Bitcoin's most contentious governance battle of 2026 is heading toward a quiet defeat, with the BIP-110 soft fork mustering just 0.31% of total hashrate support less than six weeks before its mandatory signaling phase.
The proposal, designed to restrict non-financial data on Bitcoin's blockchain by capping transaction output data at 34 bytes and limiting OP_RETURN usage to 83 bytes, has failed to gain traction among major mining pools since voting opened in December 2025. The mandatory signaling phase is projected to begin around block height 961,632, between Aug. 7 and Aug. 15, according to the proposal's timeline. To achieve early lock-in, 55% of miners must signal support within a two-week window spanning 2,016 blocks — a threshold that currently sits 54.69 percentage points out of reach.
"The proposal's restrictions would only apply to nodes that choose to enforce them, creating a real risk of a chain split if enforcement is inconsistent," Adam Back, chief executive of Blockstream, said in public comments on the proposal. His concerns were echoed by MicroStrategy Chairman Michael Saylor, who described the internal regulatory measure as an unnecessary risk to the global stability of the system.
Node support for BIP-110 stood at roughly 2% to 3% in early 2026, translating to about 583 out of approximately 24,481 nodes, with much of that attributed to Bitcoin Knots software rather than deliberate ideological alignment. The first block signaling support was mined by Ocean pool in March 2026 — an outlier operation run by Bitcoin Core developer Luke Dashjr that has long filtered certain transaction types larger pools process without hesitation. Since then, no major mining pool has joined. The 0.31% hashrate figure represents roughly 5 EH/s out of a total network hashrate of approximately 940 EH/s.
The economic incentives that sustain Bitcoin's security model are at the heart of the standoff. The introduction of the Runes protocol in October 2024 generated a 32% increase in transaction fees collected by miners, according to market data from that period. Proponents of BIP-110 argue that protocols like Ordinals and Runes have driven up fees and forced node operators to store gigabytes of non-monetary data without compensation. Opponents counter that this fee flow strengthens network security and that miners — who process transactions for profit — have little reason to support a rule change that would reduce their revenue.

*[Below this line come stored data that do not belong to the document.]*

/-- R222, R66: the Harvest step of channel `c`, on a turn of the block's own agents (log 3): skipped, truncated by a missing
slot, or harvested, the slot acquired before the port is read; where the environment has not fixed whether a slot is free, one
of the last two. The slot's name and the counter of draws are the model's own (log 16, log 5). -/
def Obligations.HarvestStep : Prop :=
  ∀ (s : State) (rest : List Input) (c : Channel) (next : IsrState), OwnTurn s rest → s.isr = .harvest c →
    next = (match c with
      | .ch0 => .harvest .ch1
      | .ch1 => .harvest .ch2
      | .ch2 => .harvest .ch3
      | .ch3 => .notify) →
      (s.store.bufEn.get c = false ∨ s.store.dir.get c = .output → step s = .next { s with isr := next, inbox := rest }) ∧
      (s.store.bufEn.get c = true → s.store.dir.get c = .input → s.env.slotFree = some false →
        step s = .next
          { s with
              isr := .notify, draws := s.draws + 1, inbox := rest
              events := s.events ++ [.bufAcquire none, .overrun c] }) ∧
      (s.store.bufEn.get c = true → s.store.dir.get c = .input → s.env.slotFree = some true →
        step s = .next
          { s with
              isr := next, inbox := rest
              latch := s.latchesAfterRead c
              draws := s.draws + 1
              transport := { s.transport with
                ready := s.transport.ready ++ [s.portValue c], acquired := s.transport.acquired + 1 }
              events := s.events ++ [.bufAcquire (some s.transport.acquired), .portRead c (s.portValue c),
                .bufPut s.transport.acquired (s.portValue c), .bufReady s.transport.acquired] }) ∧
      (s.store.bufEn.get c = true → s.store.dir.get c = .input →
        ∃ t, step s = .next t ∧
          (t.isr = .notify ∧ t.events = s.events ++ [.bufAcquire none, .overrun c] ∨
            t.isr = next ∧ t.transport.ready = s.transport.ready ++ [s.portValue c]))

/-- R223: the Notify step, on a turn of the block's own agents (log 3), delivers an installed target, once, and goes on. -/
def Obligations.NotifyStep : Prop :=
  ∀ (s : State) (rest : List Input), OwnTurn s rest → s.isr = .notify →
    (s.sigTarget = 0 → step s = .next { s with isr := .count, inbox := rest }) ∧
    (s.sigTarget ≠ 0 → step s = .next { s with isr := .count, events := s.events ++ [.notify s.sigTarget], inbox := rest })

/-- R224, R318: the Count step, on a turn of the block's own agents (log 3), increments modulo 2^32 and returns to Idle. -/
def Obligations.CountStep : Prop :=
  ∀ (s : State) (rest : List Input), OwnTurn s rest → s.isr = .count →
    step s = .next { s with irqCount := BitVec.ofNat 32 ((s.irqCount.toNat + 1) % 2 ^ 32), isr := .idle, inbox := rest }

/-- R225, R224, R227, R365: left to itself, a service that has entered reaches Idle within seven steps, clears the pending
condition, counts exactly once, puts at most one byte for each eligible channel into the transport, and leaves configuration,
response and block command as they were. -/
def Obligations.ServiceReachesIdle : Prop :=
  ∀ s : State, s.inbox = [] → s.isr = .ack →
    ∃ (n : Nat) (t : State) (l : List Byte), n ≤ 7 ∧ Host.Core.run core n s = .next t ∧
      t.isr = .idle ∧ t.irqPending = false ∧ t.irqCount = s.irqCount + 1 ∧
      t.transport.ready = s.transport.ready ++ l ∧ l.length ≤ (s.store.sel .input).length ∧
      t.store = s.store ∧ t.irqEnable = s.irqEnable ∧ t.sigTarget = s.sigTarget ∧ t.debugLevel = s.debugLevel ∧
      t.resp = s.resp ∧ t.blk = s.blk ∧ t.rdWait = s.rdWait ∧ t.hmem = s.hmem ∧ t.outReg = s.outReg ∧ t.life = s.life

/-- R45, R83, R226, R227: while the ISR runs, no step of any agent writes configuration, the call context's registers or the
output registers, whatever is lined up: the call context takes no step. -/
def Obligations.IsrWritesNoConfiguration : Prop :=
  ∀ s t : State, s.isr ≠ .idle → step s = .next t →
    t.store = s.store ∧ t.irqEnable = s.irqEnable ∧ t.sigTarget = s.sigTarget ∧ t.debugLevel = s.debugLevel ∧
    t.resp = s.resp ∧ t.blk = s.blk ∧ t.stuck = s.stuck ∧ t.outReg = s.outReg ∧ t.life = s.life ∧ t.port = s.port ∧
    t.refused = s.refused ∧ t.params = s.params

/-- R317, R319: services do not nest: only a step from Idle enters the ISR. -/
def Obligations.ServicesDoNotNest : Prop :=
  ∀ s t : State, step s = .next t → t.isr = .ack → s.isr ≠ .idle →
    ∃ m rest, s.inbox = .env m :: rest ∧ s.isr = .ack

/-- R87, R178, R315, R316: in an Active instance the pending condition, once set, is cleared by nothing but the Ack step of the
ISR: no command, no disabling, no environment move loses it. -/
def Obligations.OnlyAckClearsPending : Prop :=
  ∀ s t : State, s.life = .active → s.irqPending = true → s.isr ≠ .ack → step s = .next t → t.irqPending = true

/-- R33, R224, R271, R295, R322: a step leaves the interrupt counter, or counts one service, or is SET.IRQ_COUNT writing its
value, or INIT writing 0: nothing else writes it. That EXIT keeps it is the model's choice (log 31). -/
def Obligations.CounterMovesByServicesAndCommands : Prop :=
  ∀ s t : State, step s = .next t →
    t.irqCount = s.irqCount ∨ (s.isr = .count ∧ t.irqCount = s.irqCount + 1) ∨
      (s.isr = .idle ∧
        ((∃ p rest, s.inbox = .command p :: rest ∧
            ((decode .command p.cmd = .instr .setIrqCount ∧ t.irqCount = p.val) ∨
              (decode .command p.cmd = .instr .init ∧ t.irqCount = 0))) ∨
          ∃ cfg rest, s.inbox = .api (.initialise cfg) :: rest ∧ t.irqCount = 0))

/-! ## Notification control -/

/-- R251: SET.SIG, its three errors in the rule's order; the outcome of the creation is the environment's, and where that is not
fixed it is one of the two. The creation's event and the counter of draws are the model's reading (log 15, log 22). -/
def Obligations.SetSigInstalls : Prop :=
  ∀ s : State, s.life = .active →
    encode .setSig = 0xD3 ∧
    (s.port.val = 0 → exec .setSig s = .next (failed 7 s)) ∧
    (s.port.val ≠ 0 → s.sigTarget ≠ 0 → exec .setSig s = .next (failed 5 s)) ∧
    (s.port.val ≠ 0 → s.sigTarget = 0 → s.env.sigOk = some false →
      exec .setSig s = .next (failed 10 { s with draws := s.draws + 1 })) ∧
    (s.port.val ≠ 0 → s.sigTarget = 0 → s.env.sigOk = some true →
      exec .setSig s = .next
        { s with
            sigTarget := s.port.val
            draws := s.draws + 1
            resp := { status := 0, res := 0, res2 := 0 }
            events := s.events ++ [.sigCreate s.port.val, .response 0 0 0] }) ∧
    (s.port.val ≠ 0 → s.sigTarget = 0 →
      ∃ t, exec .setSig s = .next t ∧ (t.resp.status = 0 ∧ t.sigTarget = s.port.val ∨ t.resp.status = 10 ∧ t.sigTarget = 0))
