/-- Settles O44: past the two checks the creation's outcome is the environment's answer, one of the two whether fixed or not. -/
theorem setSigInstalls : Obligations.SetSigInstalls := by
  intro s hl
  refine ⟨rfl, exec_setSig_of_zero hl, exec_setSig_of_installed hl, fun hv hs hno => ?refused, fun hv hs hok => ?created,
    fun hv hs => ?unfixed⟩ <;> rw [exec_setSig_of_free hl hv hs]
  case refused => rw [State.createSig_of_refused (State.answer_of_fixed hno 0)]
  case created => rw [State.createSig_of_created (State.answer_of_fixed hok 0)]
  case unfixed =>
    refine ⟨_, rfl, ?_⟩
    cases ha : s.answer s.env.sigOk 0 with
    | false => rw [State.createSig_of_refused ha]; exact .inr ⟨rfl, hs⟩
    | true => rw [State.createSig_of_created ha]; exact .inl ⟨rfl, rfl⟩

/-- Settles O45: the stored target alone decides. -/
theorem setSigclrRemoves : Obligations.SetSigclrRemoves :=
  fun _ hl => ⟨rfl, exec_setSigclr_of_free hl, exec_setSigclr_of_installed hl⟩

end Sys2Proof.Claims
end

section
/-! The host surface (46_host_surface R270 to R295): the lifecycle gate, INIT and its record, EXIT, the capability queries and the
setters of the device-wide registers. -/

namespace Sys2Proof.Machine
open Sys2Proof.Claims

/-! ## The lifecycle gate (R270) -/

/-- The gate of the call context stands before every command but INIT and the INFO queries. -/
theorem exec_eq_whenActive {i : Instr} (hp : i.port = .command) (hinit : i ≠ .init) (hspaces : i ≠ .infoNspaces)
    (hwidth : i ≠ .infoSpacewidth) (hirq : i ≠ .infoIrqreq) (s : State) : ∃ t, exec i s = .next (s.whenActive t) := by
  cases i with
  | init => exact absurd rfl hinit
  | infoNspaces => exact absurd rfl hspaces
  | infoSpacewidth => exact absurd rfl hwidth
  | infoIrqreq => exact absurd rfl hirq
  | serviceIrq => cases hp
  | _ => exact ⟨_, rfl⟩

theorem runDecoded_of_uninit {s : State} {d : Decoded} (hl : s.life = .uninit) (hd : ∀ i, d ≠ .instr i) :
    runDecoded d s = .next (refusedFor .notInitialized s) := by
  cases d with
  | instr i => exact absurd rfl (hd i)
  | refuse r => exact runDecoded_refuse_of_uninit hl r
  | unknownStatusCode => rw [runDecoded, State.whenActive_of_uninit hl, State.refuse_eq_refusedFor]

theorem exec_init_of_active {s : State} (hl : s.life = .active) : exec .init s = .next (refusedFor .alreadyInitialized s) := by
  rw [exec, execInit, hl, State.refuse_eq_refusedFor]

theorem exec_init_of_uninit {s : State} (hl : s.life = .uninit) :
    exec .init s = .next (s.withValue s.port.cfg.resolve fun v => s.initialise v) := by
  rw [exec, execInit, hl]

/-! ## The INIT record (30_encoding R97, R272) -/

section
variable {α β : Type} {read : Word → Option α} {dflt : α}

/-- A key that is absent or holds the code of a value resolves to the default or to that value. -/
theorem cfgField_map {code : α → Word} (h : ∀ x, read (code x) = some x) (o : Option α) :
    cfgField read dflt (o.map code) = some (o.getD dflt) := by
  cases o with
  | none => rfl
  | some x => exact h x

theorem cfgField_ne_some {f : Option Word} {w : Word} {x : α} (hf : f = some w) (hw : read w = none) :
    cfgField read dflt f ≠ some x := by
  rw [hf, cfgField, hw]
  nofun

theorem Chans.check_eq_some_iff {f : α → Option β} {v : Chans α} {w : Chans β} :
    Chans.check f v = some w ↔ ∀ c, f (v.get c) = some (w.get c) := by
  refine ⟨fun h c => ?_, fun h => ?_⟩
  · unfold Chans.check at h
    split at h
    · next h0 h1 h2 h3 =>
      cases h
      cases c <;> assumption
    · cases h
  · have h0 : f v.c0 = some w.c0 := h .ch0
    have h1 : f v.c1 = some w.c1 := h .ch1
    have h2 : f v.c2 = some w.c2 := h .ch2
    have h3 : f v.c3 = some w.c3 := h .ch3
    rw [Chans.check, h0, h1, h2, h3]

end

/-- Every key of the record `c`, present or absent, resolves to the value `v` has for it. -/
structure Cfg.ResolvesTo (c : Cfg) (v : InitValues) : Prop where
  idCheck : cfgField boolOfWord? true c.idCheck = some v.idCheck
  edge : cfgField TriggerEdge.ofWord? .falling c.edge = some v.edge
  mode : cfgField modeOfWord? 0 c.mode = some v.mode
  dir : ∀ ch, cfgField Direction.ofWord? .input (c.dir.get ch) = some (v.dir.get ch)
  term : ∀ ch, cfgField Termination.ofWord? .passive (c.term.get ch) = some (v.term.get ch)
  bufEn : ∀ ch, cfgField boolOfWord? true (c.bufEn.get ch) = some (v.bufEn.get ch)
  tmode : cfgField TransportMode.ofWord? .userControlled c.tmode = some v.tmode
  tsize : v.tsize = c.tsize.getD Config.bufDefaultSize
  ttimeout : v.ttimeout = c.ttimeout.getD 0
  thigh : v.thigh = c.thigh.getD 0

theorem Cfg.resolve_eq_some_iff {c : Cfg} {v : InitValues} : c.resolve = some v ↔ c.ResolvesTo v := by
  refine ⟨fun h => ?_, fun h => ?_⟩
  · unfold Cfg.resolve at h
    split at h
    · next hid hedge hmode hdir hterm hbuf htm =>
      cases h
      exact ⟨hid, hedge, hmode, Chans.check_eq_some_iff.mp hdir, Chans.check_eq_some_iff.mp hterm,
        Chans.check_eq_some_iff.mp hbuf, htm, rfl, rfl, rfl⟩
    · cases h
  · obtain ⟨hid, hedge, hmode, hdir, hterm, hbuf, htm, hsize, htimeout, hhigh⟩ := h
    rw [Cfg.resolve, hid, hedge, hmode, Chans.check_eq_some_iff.mpr hdir, Chans.check_eq_some_iff.mpr hterm,
      Chans.check_eq_some_iff.mpr hbuf, htm, ← hsize, ← htimeout, ← hhigh]

/-! ## INIT with a valid record (R271, R273) -/

section
variable {s : State} {v : InitValues}

theorem State.initialise_of_mismatch (hv : v.idCheck = true) (hid : s.answer s.env.idOk 0 = false) :
    s.initialise v = failed 9 { s with draws := s.draws + 1 } := by
  rw [State.initialise, if_pos (by simp [hv, hid])]
  rfl

theorem State.initialise_of_unallocated (hid : v.idCheck = false ∨ s.answer s.env.idOk 0 = true)
    (hno : s.answer s.env.allocOk 1 = false ∨ s.answer s.env.transportOk 2 = false) :
    s.initialise v = failed 10 { s with draws := s.draws + 1 } := by
  rw [State.initialise, if_neg (by simpa [or_iff_not_imp_left] using hid)]
  cases ha : s.answer s.env.allocOk 1 with
  | false => rfl
  | true =>
    rw [hno.resolve_left (by simp [ha])]
    rfl

/-- INIT that passes its checks: the program of R351 with the response as its last event. -/
theorem State.initialise_of_allocated (hid : v.idCheck = false ∨ s.answer s.env.idOk 0 = true)
    (ha : s.answer s.env.allocOk 1 = true) (ht : s.answer s.env.transportOk 2 = true) :
    s.initialise v =
      { s.program v with
          resp := { status := 0, res := 0, res2 := 0 }
          events := s.events ++ .bufCreate v.tmode v.tsize v.ttimeout v.thigh :: (initCtrlWrites v ++ [.response 0 0 0]) } := by
  rw [State.initialise, if_neg (by simpa [or_iff_not_imp_left] using hid), ha, ht, ← List.cons_append, ← List.append_assoc]
  rfl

Developers have already moved to circumvent the proposed restrictions. On July 2, programmer lifofifoX published an update that splits large files into multiple fragments of allowed size, effectively bypassing the proposal's data limits. Ordinals creator Casey Rodarmor validated the technical change on GitHub, signaling that the inscription ecosystem intends to persist regardless of the vote's outcome.
The critical mandatory voting period in the second week of August will determine whether the ecosystem assimilates the rule or whether dissenting software gives rise to a minority alternative asset. Luke Dashjr, maintainer of Bitcoin Knots and a contributor to the initial draft, warned on July 3 that failure to pass BIP-110 would cause Bitcoin to lose the scarcity and spam resistance that differentiate it from central bank digital currencies. "If BIP-110 fails, Bitcoin fails with it," he wrote on X. "I am not interested in any CBDC, much less an unregulated CBDC pretending to be decentralised."
For market participants, the near-certain failure of BIP-110 means Ordinals, Runes, and similar protocols are unlikely to face base-layer restrictions anytime soon. The economic incentives for miners to process these transactions remain intact, and the political will to restrict them does not exist at the hashrate level where it matters. Bitcoin's upgrade mechanism requires overwhelming consensus — and BIP-110's inability to gain traction shows that even proposals with passionate grassroots support can stall completely when they conflict with miner economics.
This article is for informational purposes only and does not constitute investment advice.